Policy Watch
By RN Bhaskar
India analysts have watched with amazement as they see the rupee continue to slip. It has lately been hovering around Rs.82 for each US Dollar, and is threatening to breach Rs.83.
People recall how, in December 2014, the INR was worth Rs.63.33 per USD. At that times, people were led to believe that it would soon bounce back to Rs.40/USD. All indications pointed to a resurgent India. Today those hopes look feeble. Should one pronounce them dead?
Urgent remedial action
It is difficult to give a reply to such questions, because there is always the element of hope. But for such hopes to be revived, some urgent reforms are required first – and on a war footing.

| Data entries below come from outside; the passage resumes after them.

/-- Settles O20: the encoded word has the key of the instruction, and its fields are the operands. -/
theorem encodedInstructionDecodesToItself : Obligations.EncodedInstructionDecodesToItself := by
  unfold Obligations.EncodedInstructionDecodesToItself
  exact decode_encode

/-- Settles O21: each key determines the fields it comes from, and masking acts field by field. -/
theorem wordDecodesByItsReadFieldsAlone : Obligations.WordDecodesByItsReadFieldsAlone := by
  unfold Obligations.WordDecodesByItsReadFieldsAlone
  exact decode_iff_match

/-- Settles O22: the decoder's second case, with both key lists written out. -/
theorem unmappedKeysAreExactlyTheOthers : Obligations.UnmappedKeysAreExactlyTheOthers := by
  unfold Obligations.UnmappedKeysAreExactlyTheOthers
  exact fun _ _ => decode_eq_unmapped_iff

/-- Settles O24: either field produces the three keys, and they stand in neither list. -/
theorem collidingKeysAreUnmapped : Obligations.CollidingKeysAreUnmapped := by
  unfold Obligations.CollidingKeysAreUnmapped
  refine ⟨fun w => ⟨dispatchKey_of_special, dispatchKey_of_special, dispatchKey_of_special,
    dispatchKey_of_primary (by decide), dispatchKey_of_primary (by decide), dispatchKey_of_primary (by decide)⟩,
    fun w hk => ?_⟩
  have hnone : dispatchKey w ∉ tableKeys ∧ dispatchKey w ∉ unsettledKeys := by
    rcases hk with h | h | h <;> rw [h] <;> decide
  have hd : decode w = .unmapped (dispatchKey w) := decode_eq_unmapped_iff.2 ⟨rfl, hnone⟩
  exact ⟨hd, fun s hf => ⟨s.defaultAdvance, step_of_unmapped hf hd, jumpsOnly_defaultAdvance s⟩⟩

/-- Settles O26: an extracted field is the word's number shifted right and reduced. The four in the middle are so at
once; the opcode needs the bound of the word, and the other three have a shift by 0. -/
theorem fieldsAreTheBitsOfTheWord : Obligations.FieldsAreTheBitsOfTheWord := by
  unfold Obligations.FieldsAreTheBitsOfTheWord
  intro w
  have := w.isLt
  simp only [instructionView, regOf_val, BitVec.extractLsb_toNat, Nat.shiftRight_eq_div_pow, true_and]
  refine ⟨?_, ?_, ?_, ?_⟩ <;> omega

/-- Settles O25: the number of a key, with the two fields as the bits they are. -/
theorem dispatchKeyFromOpcodeAndFunct : Obligations.DispatchKeyFromOpcodeAndFunct := by
  unfold Obligations.DispatchKeyFromOpcodeAndFunct
  intro w
  obtain ⟨hop, -, -, -, -, hfunct, -, -⟩ := fieldsAreTheBitsOfTheWord w
  have hzero : (instructionView w).opcode = 0#6 ↔ w.toNat / 2 ^ 26 = 0 := by rw [BitVec.toNat_eq, hop]; rfl
  have := w.isLt
  simp only [dispatchKey, keyOf_toNat, hzero, hop, hfunct]
  refine ⟨rfl, ?_⟩
  split <;> omega

/-- Settles O27: the lemmas of the four operand forms; the jump field is 26 bits wide before its shift. -/
theorem operandFormsAsNumbers : Obligations.OperandFormsAsNumbers := by
  unfold Obligations.OperandFormsAsNumbers
  refine ⟨fun imm => ⟨sext16_toInt imm, zext16_toNat imm, branchOffset_eq imm⟩, fun address => ?_⟩
  have hjump := jumpField_toNat address
  exact ⟨hjump, by omega⟩
end

section
/-! SUPPORT. Dispatch and run control: when a step is enabled, what a halted block keeps, which effect moves `nPC` away
from the default, and a run that returns as the steps it takes (spec/40_dispatch.md R90, R93, R98 to R100). -/

namespace Sys2Proof.Machine

/-! ### The pair across an instruction -/

/-- An instruction that is no control transfer ends with the default advance (R93). -/
theorem Effect.npc_eq {i : Instr} {s t : State} (h : Effect i s t) (hi : i.isControl = false) :
    t.npc = s.npc + 4#32 := by
  cases h with
  | gpr | hiLo | hi | lo | advance => rfl
  | redirect target hc => rw [hc] at hi; cases hi
  | link r v target hw hc => rw [hc] at hi; cases hi

/-- A completed step moves `nPC` by 4 unless the fetched word is a control transfer (R92, R93, R95). -/
theorem npc_of_step {s t : State} {w : Word} (hf : s.fetch = .ok w) (h : step s = .next t)
    (hc : ∀ i, decode w = .instr i → i.isControl = false) : t.npc = s.npc + 4#32 := by
  obtain ⟨w', hf', ⟨i, hd, hx⟩ | ⟨k, -, rfl⟩⟩ := step_next_cases h
  · cases hf.symm.trans hf'
    exact (effect_of_exec hx).npc_eq (hc i hd)
  · exact State.defaultAdvance_npc s

/-- The six rows of R73, each as a mask and a match. -/
theorem selects_unsettled :
    Selects 0xFC00003F#32 0x00000024#32 (fun _ => .and) ∧ Selects 0xFC00003F#32 0x00000025#32 (fun _ => .or) ∧
    Selects 0xFC00003F#32 0x00000026#32 (fun _ => .xor) ∧ Selects 0xFC00003F#32 0x00000027#32 (fun _ => .nor) ∧
    Selects 0xFC000000#32 0x30000000#32 (fun _ => .andi) ∧ Selects 0xFC000000#32 0x34000000#32 (fun _ => .ori) :=
  ⟨selects_special 0x24#6 _ _ rfl fun _ h => decode_of_key h,
    selects_special 0x25#6 _ _ rfl fun _ h => decode_of_key h,
    selects_special 0x26#6 _ _ rfl fun _ h => decode_of_key h,
    selects_special 0x27#6 _ _ rfl fun _ h => decode_of_key h,
    selects_primary 0x0C#6 _ _ rfl (by decide) fun _ h => decode_of_key h,
    selects_primary 0x0D#6 _ _ rfl (by decide) fun _ h => decode_of_key h⟩

namespace State

/-! ### When a step is enabled -/

/-- The fetch index with the division taken in the integers. -/
theorem index_eq (s : State) : s.index = (s.npc.toNat / 4 : Int) - 1 := by
  rw [index, fetchIndex, Int.natCast_ediv]
  rfl

/-- R90's three conditions. -/
theorem enabled_iff {s : State} :
    s.enabled = true ↔ ∃ p, s.prog = some p ∧ s.stop = none ∧ 0 ≤ s.index ∧ s.index < p.length := by
  unfold enabled
  cases s.prog with
  | none => simp
  | some p => simp [inBounds, index]

/-- The word that the next step fetches, by its index in the bound Program (R91). -/
theorem fetch_of_getElem? {s : State} {p : Program} {f : Nat} {w : Word} (hp : s.prog = some p)
    (hs : s.stop = none) (hi : s.index = f) (hw : p[f]? = some w) : s.fetch = .ok w := by
  refine fetch_ok_iff.2 ⟨hs, ?_⟩
  rw [wordAt, hp, hi]
  exact Memory.wordAt_some_iff.2 ⟨by omega, hw⟩

theorem fetch_error_of_not_enabled {s : State} (h : s.enabled = false) : ∃ why, s.fetch = .error why := by
  cases hf : s.fetch with
  | error why => exact ⟨why, rfl⟩
  | ok w => rw [(enabled_iff_fetch s).2 ⟨w, hf⟩] at h; cases h

/-- Where no step is enabled, `step` names why, and a step of the engine changes nothing (R90). -/
theorem step_of_not_enabled {s : State} (h : s.enabled = false) :
    ∃ why, step s = .refused (.notEnabled why) ∧ s.engineStep = s := by
  obtain ⟨why, hf⟩ := fetch_error_of_not_enabled h
  have hs := step_of_fetch_error hf
  exact ⟨why, hs, by rw [engineStep, hs, afterOutcome_notEnabled]⟩

/-- A step that does not complete leaves the pair (R93, R184, R186). -/
theorem engineStep_pair_of_not_next {s : State} (h : ∀ t, step s ≠ .next t) :
    s.engineStep.pc = s.pc ∧ s.engineStep.npc = s.npc := by
  obtain hn | ⟨why, hr⟩ | he := engineStep_eq_cases s
  · exact absurd hn (h _)
  · rw [hr]
    exact ⟨rfl, rfl⟩
  · rw [he]
    exact ⟨rfl, rfl⟩

/-! ### A halted block -/

/-- A halted block is one that is bound and unstopped but has no step enabled (R30, R90). -/
theorem halted_iff {s : State} : s.Halted ↔ s.prog ≠ none ∧ s.stop = none ∧ s.enabled = false := by
  rw [Halted, ← Bool.not_eq_true, enabled_iff, Option.ne_none_iff_exists']
  constructor
  · rintro ⟨p, hp, hs, hi⟩
    refine ⟨⟨p, hp⟩, hs, ?_⟩
    rintro ⟨p', hp', -, hi'⟩
    cases hp.symm.trans hp'
    exact hi hi'
  · rintro ⟨⟨p, hp⟩, hs, he⟩
    exact ⟨p, hp, hs, fun hi => he ⟨p, hp, hs, hi⟩⟩

/-- `t` is halted, with the program-counter pair of `s`. -/
def HaltedWithPairOf (s t : State) : Prop := t.Halted ∧ t.pc = s.pc ∧ t.npc = s.npc

/-- Only `reset` and an accepted `loadProgram` move the fetch index of a halted block (R100, R206). -/
theorem haltedWithPairOf_call {s : State} {c : HostCall} (h : s.Halted) (hreset : c ≠ .reset)
    (hload : ∀ seq, c = .loadProgram seq → Config.nMax < seq.length) : HaltedWithPairOf s (s.call c).2 := by
  obtain ⟨-, -, he⟩ := halted_iff.1 h
  have hs : HaltedWithPairOf s s := ⟨h, rfl, rfl⟩
  cases c with
  | loadProgram seq =>
    refine acceptOrReject_keeps hs fun t ht => ?_
    obtain ⟨hl, -⟩ := loadProgram?_eq_some_iff.1 ht
    have := hload seq rfl
    omega
  | runProgram fuel => rwa [call_runProgram_state, stepProgram_of_not_enabled fuel he]
  | stepProgram n => rwa [call, stepProgram_of_not_enabled n he]
  | reset => exact absurd rfl hreset
  | setGPR index value =>
    refine acceptOrReject_keeps hs fun t ht => ?_
    obtain ⟨r, -, rfl⟩ := setGpr?_eq_some_iff.1 ht
    exact hs
  | gprValue index => rwa [call_gprValue_state]
  | hi => exact hs
  | lo => exact hs

/-! ### A run that returns -/

/-- A run has returned within its fuel unless a step is enabled after that many steps (R98, R99). -/
theorem runProgram_eq_ite (s : State) (fuel : Nat) :
    s.runProgram fuel = if (s.stepProgram fuel).enabled then none else some (s.stepProgram fuel) := by
  induction fuel generalizing s with
  | zero => rfl
  | succ fuel ih =>
    cases he : s.enabled with
    | true => rw [runProgram_succ_of_enabled _ he, stepProgram_succ_of_enabled _ he, ih]
    | false => simp [runProgram_of_not_enabled _ he, stepProgram_of_not_enabled _ he, he]

theorem runProgram_eq_some_iff {s t : State} {fuel : Nat} :
    s.runProgram fuel = some t ↔ s.stepProgram fuel = t ∧ t.enabled = false := by
  rw [runProgram_eq_ite]
  constructor
  · intro h
    split at h
    · cases h
    · next he =>
      cases h
      exact ⟨rfl, Bool.not_eq_true _ ▸ he⟩
  · rintro ⟨rfl, he⟩
    simp [he]

/-- Every number of steps keeps the binding (R50). -/
theorem stepProgram_prog (s : State) (n : Nat) : (s.stepProgram n).prog = s.prog :=
  stepProgram_keeps (P := fun t => t.prog = s.prog)
    (fun t _ ht => (engineStep_keeps_program_and_slots t).1.trans ht) n rfl

end State

end Sys2Proof.Machine
end

section
/-! CERTIFICATE. Dispatch: what a step runs, when one is enabled, and how a run ends (spec/40_dispatch.md). -/

open Sys2Proof Sys2Proof.Machine

/-- Settles O23: a key in neither list decodes as unmapped, which takes the default advance. -/
theorem unmappedWordOnlyAdvances : Obligations.UnmappedWordOnlyAdvances := by
  unfold Obligations.UnmappedWordOnlyAdvances
  intro s w hf htable hunsettled
  have hd : decode w = .unmapped (dispatchKey w) := decode_eq_unmapped_iff.2 ⟨rfl, htable, hunsettled⟩
  exact ⟨s.defaultAdvance, step_of_unmapped hf hd, jumpsOnly_defaultAdvance s⟩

Ø The first, is a renewed focus on education with an eye on outcomes (free substack subscription
and
). Educational standards are collapsing quite rapidly in India. This is worsened by the recent attempts to fiddle with the syllabi of school textbooks through the government funded National Council for Educational Research and Training or NCERT (https://www.indiatoday.in/education-today/news/story/ncert-advisors-demand-their-names-to-be-dropped-from-mutiliated-political-science-textbooks-2391049-2023-06-09). India may talk about being a vishwa-guru (or a teacher to the entire world), but that becomes a joke if education at home remains in shambles. Without good basic education, a nation cannot become a global superpower. It will remain a has-been with claims and visions of being bigger than it really is.
Ø Linked to this is the abysmal state of healthcare (free substack subscription
). You cannot claim to be the beneficiary of a demographic dividend without providing good healthcare services first.
Ø The third is the way the government looks at gold. Its policies suggest that there is little understanding of how money markets and currency values work. Just look at how different governments in India have pushed up the import levies on gold from 7.5% to 12.5 % in July 2022 (https://www.reuters.com/world/india/india-raises-import-tax-gold-125-75-2022-07-01/). It used to be 5% earlier.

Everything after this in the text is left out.